Haven't seen one of these on here, and since the current book I am on can be somewhat related to aviation i figured i would give it a go.

I am reading Inviting Disaster: Lessons from the Edge of Technology, by James R. Chiles. The book focuses on how even though we have gone so far with technology, the machines we have created have sometimes allowed us to be even further removed from the machine and allows us to not be as aware to what is going on. The book looks at all kinds of disasters, from plane crashes to three mile island and so on. I am actually finding this book quite interesting. It doesn't just focus on technology, but also on the psyche of the users of said equipment and tries to find answers on why they do what they do.

here is the books summary on the back cover:

Quote:
Inviting Disaster, by technology and history writer James R. Chiles, is an unusual book: it appeals to the macabre desires that keep us riveted to highway accidents, while knowledgeably discoursing on the often preventable mistakes that caused them. At its heart are colorful stories behind more than 50 of the most infamous catastrophes that periodically chilled the advance of the industrial age. There are both those well remembered (the 1986 Challenger explosion, for example) and those now largely forgotten (a 1937 gas explosion at a Texas school that killed 298). But along with lively depictions of these deadly devastations and white-knuckle calamities--the U.S. battleship Maine, Apollo 13, and Three Mile Island among them--Chiles offers an informed analysis of the unfortunate chain of events that brought them about. And by grouping like incidents to show how fatal "system fractures" eventually developed through a combination of human error and mechanical malfunction, he also suggests how we might sidestep such tragedies in the future. In so, doing he fashions these spectacular accounts of failed planes, trains, ships, bridges, dams, factories, and other conveyances and facilities into a cautionary tale about technological progress. --Howard Rothman

The book has an interesting perspective that you often don't get from shows on TV about disasters, or anything I learnt while getting an engineering degree. I honestly think this is one book that could help me become a better engineer.

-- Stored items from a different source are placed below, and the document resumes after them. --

-- ==== Sys2Proof/Machine/PestleEv.lean ====
section
/-! DEFINITION. The requests of the Pestle's mailboxes (01_package.md R20, R21, R30, R32, 21_link.md R447, 22_power.md R474, 23_trust.md R481
to R489). -/
namespace Sys2Proof.Machine
open Sys2Proof

/-! ### PLACE (R20, R21) -/

/-- An index beyond the table is answered BADSLOT. DESIGN CHOICE: log 74. DEDUCED: log 57. -/
def State.placeCpt (s : State) (part die : Nat) (vals : List (Nat × Word)) : State × Nat :=
  let t := putEntries cptEntry (s.die die).cpt vals
  s.commitIf
    [(!(s.partDies part).contains die, stNotOwner), (vals.any (fun v => 36 ≤ v.1) || cptBadSlot (vals.map (·.2)), stBadSlot),
     (dupIn cptSlot t, stDupSlot), (s.slotRetired die (vals.map (·.2)), stRetired), (!s.allSaved part, stNotSaved)]
    fun s => s.modDie die fun d => { d with cpt := t }

/-- An index beyond the table is answered BADSLOT. DESIGN CHOICE: log 74. DEDUCED: log 57. -/
def State.placePpt (s : State) (part die : Nat) (vals : List (Nat × Word)) : State × Nat :=
  let t := putEntries pptEntry (s.die die).ppt vals
  s.commitIf
    [(!(s.partDies part).contains die, stNotOwner), (vals.any (fun v => 6 ≤ v.1) || pptBadSlot (vals.map (·.2)), stBadSlot),
     (dupIn pptPort t, stDupSlot), (s.portRetired die (vals.map (·.2)), stRetired), (!s.allSaved part, stNotSaved)]
    fun s => (s.modDie die fun d => { d with ppt := t }).relink

/-- A DPT write only permutes the dies of the partition; DIEPART is left to the next Reset (R483). An index beyond the table is answered BADSLOT, and an
entry with V = 0 names no die. DESIGN CHOICE: log 74. DEDUCED: log 57. -/
def State.placeDpt (s : State) (part : Nat) (vals : List (Nat × Word)) : State × Nat :=
  let dies := s.partDies part
  let t := putEntries dptEntry (s.part part).dpt vals
  s.commitIf
    [(t.any fun e => entryValid e && !dies.contains (dptDie e), stNotOwner), (!dptShape t dies.length, stBadShape),
     (vals.any (fun v => 4 ≤ v.1), stBadSlot), (dupIn dptDie t, stDupSlot), (!s.allSaved part, stNotSaved)]
    fun s => s.modPart part fun p => { p with dpt := t }

/-- PLACE_REQUEST (R20). -/
def execPlaceRequest (mb : Mailbox) (tag : Word) (part : Nat) (tab : PlaceTable) (die : Nat) (vals : List (Nat × Word)) (s : State) :
    Out State Fault Refusal :=
  s.serve mb tag part fun s =>
    match tab with
    | .cpt => s.placeCpt part die vals
    | .dpt => s.placeDpt part vals
    | .ppt => s.placePpt part die vals

/-! ### PARTOP (R30) -/

/-- Dies joined by the links of R12. -/
def connected (dies : List Nat) : Bool :=
  match dies with
  | [] => false
  | d :: _ =>
    let grow := fun (r : List Nat) => dies.filter fun x => r.contains x || r.any fun y => adjacentDies x y
    let r := grow (grow (grow [d]))
    dies.all fun x => r.contains x

/-- The entries a request supplies for a die, and the table of n entries that they make. -/
def entriesOf (n : Nat) (l : List (Nat × List Word)) (die : Nat) : List Word := (((l.find? fun e => e.1 == die).map (·.2)).getD []).take n

/-- A request's list for a die, as a table of n entries. -/
def tableFor (f : Word → Word) (n : Nat) (l : List (Nat × List Word)) (die : Nat) : List Word :=
  let t := ((l.find? fun e => e.1 == die).map (·.2)).getD []
  (List.range n).map fun i => f (t.getD i 0)
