-- ==== Sys2Proof/Machine/LinkEv.lean ====
section
/-! DEFINITION. Links, fabric packets as they arrive, requests without an answer, and the affinity table (21_link.md R436 to R451, 01_package.md
R27, 19_context.md R426). -/
namespace Sys2Proof.Machine
open Sys2Proof

/-! ### Link states (R436, R437) -/

/-- LINK_ENABLE: the enable condition holds for the first time since the link was last disabled. -/
def execLinkEnable (l : LinkRef) (s : State) : Out State Fault Refusal :=
  if s.inReset || !s.linkEnabled l || (s.link l).en then .next s
  else
    .next (s.modLink l fun x =>
      if x.st = .down then { x with en := true, st := .training, since := s.time.gtime, retrains := 0, replays := 0 }
      else { x with en := true, retrains := 0 })

/-- The LANES of the PPT entry that names a physical port. -/
def Die.portLanes (d : Die) (q : Nat) : Nat := ((d.ppt.find? fun e => entryValid e && pptPort e == q).map ppLanes).getD 0

/-- Whether a width is one at which the link's training may end. DEDUCED: log 58. -/
def State.widthOk (s : State) (l : LinkRef) (lanes : BitVec 4) : Bool :=
  match l with
  | .port d q => lanes.toNat == (s.die d).portLanes q && lanes != 0
  | .d2d _ => lanesOk lanes.toNat

/-- The partition of a port is between Drained and Activate. -/
def State.portQuiet (s : State) (l : LinkRef) : Bool :=
  match l with
  | .port d _ => (s.die d).active && (s.part (s.die d).part).drained
  | .d2d _ => false

/-- LINK_TRAINED. DESIGN CHOICE: log 2. -/
def execLinkTrained (l : LinkRef) (lanes : BitVec 4) (s : State) : Out State Fault Refusal :=
  if s.inReset || (s.link l).st != .training || !s.widthOk l lanes then .next s
  else
    .next (s.modLink l fun x => { x with
      lanes := lanes, since := s.time.gtime, replays := 0
      st := if s.portQuiet l then .quiesced else if lanes = 15 then .up else .degraded })

/-- LINK_TRAIN_FAIL: training has not ended within 10 ms. -/
def execLinkTrainFail (l : LinkRef) (s : State) : Out State Fault Refusal :=
  let x := s.link l
  if s.inReset || x.st != .training || decide (s.time.gtime.toNat < x.since.toNat + 160000000) then .next s
  else .next (s.modLink l fun x => { x with st := .down, since := s.time.gtime, lanes := 0 })

/-- LINK_RETRAIN_TIMER: a link whose training failed tries again. -/
def execLinkRetrainTimer (l : LinkRef) (s : State) : Out State Fault Refusal :=
  let x := s.link l
  if s.inReset || x.st != .down || !x.en || !s.linkEnabled l || decide (s.time.gtime.toNat < x.since.toNat + 16000000) then .next s
  else .next (s.modLink l fun x => x.train s.time.gtime)

/-- A link that carries flits. -/
def LSt.flits : LSt → Bool
  | .up | .degraded | .quiesced => true
  | _ => false

/-- FLIT_CRC_REPLAY (R436): a flit is replayed, well or not; the sixteenth failure in a row is a link error. -/
def execFlitCrcReplay (l : LinkRef) (good : Bool) (s : State) : Out State Fault Refusal :=
  if s.inReset || !(s.link l).st.flits then .next s
  else
    .next (s.modLink l fun x =>
      if good then { x with replays := 0 } else if 15 ≤ x.replays then x.train s.time.gtime else { x with replays := x.replays + 1 })

/-- CLOSED_LINK_DISCARD (R26, R27, R499). DEDUCED: log 58. -/
def execClosedLinkDiscard (l : Nat) (s : State) : Out State Fault Refusal :=
  if s.inReset || decide (4 ≤ l) || (s.link (.d2d l)).fwOpen then .next s
  else
    .next ((s.modLink (.d2d l) fun x => { x with fwDrops := min 0xFFFF (x.fwDrops + 1) }).mcRecord none .firewall 1 0 0 0 l)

23 replies: All unread, jump to last
 
User currently offlineACDC8 From Canada, joined Mar 2005, 7643 posts, RR: 35
Reply 1, posted (7 years 5 months 5 days 13 hours ago) and read 1316 times:

Right now I'm reading "The End of The World: From Revelation to Eco-Disaster" by Simon Pearson.

Quite interesting, and just confirming my own beliefs that all societies, civilizations, religions have their own interpretation of the end of the world and that they also like to borrow many ideologies from one another.

After this, I've still got a few Ken Follett books that I need to read before I buy any more.



A Grumpy German Is A Sauerkraut
User currently offlineCPH-R From Denmark, joined May 2001, 6013 posts, RR: 3
Reply 2, posted (7 years 5 months 5 days 12 hours ago) and read 1302 times:

At the moment I'm stuck with reading up on exams, but I'm considering getting a book called "Screwed" (direct translation), which tells the rather controversial story of a Danish billionaire and businessman Bøje Nielsen. In the early 80's he was estimated to be worth more than 1 billion DKK & he even purchased a Caravelle as a private jet. However, after having split with his usual partner around 1982, his company was declared bankrupt & put in the hand of a group of administrators tasked with getting the creditors as much of their money as possible.

Which is where the scandal takes off, because while Bøje Nielsen and his lawyers kept pointing out that there was plenty of values in the company to pay the creditors in full, the administrators kept estimating that 200+ million DKK would be missing in the end. So they kept selling off parts of the company (some say that they were sold for far less than their actual worth), and 10 years later, they declared that all creditors had been paid - and that after their fee (40 million DKK) there was still 85 million DKK left for Bøje Nielsen.

It wasn't until 2005 that Bøje Nielsen had the book ('Screwed') published & at the same time he sued the Danish bankruptcy court, stating that at least 100 million had been lost due to improper handling of the company assets. He lost the case, but yesterday (May 21st) he filed suit, through his lawyer, against the Danish state at the European Court of Human Rights. Sadly, Bøje Nielsen also died yesterday after a long period of fighting severe diabetes.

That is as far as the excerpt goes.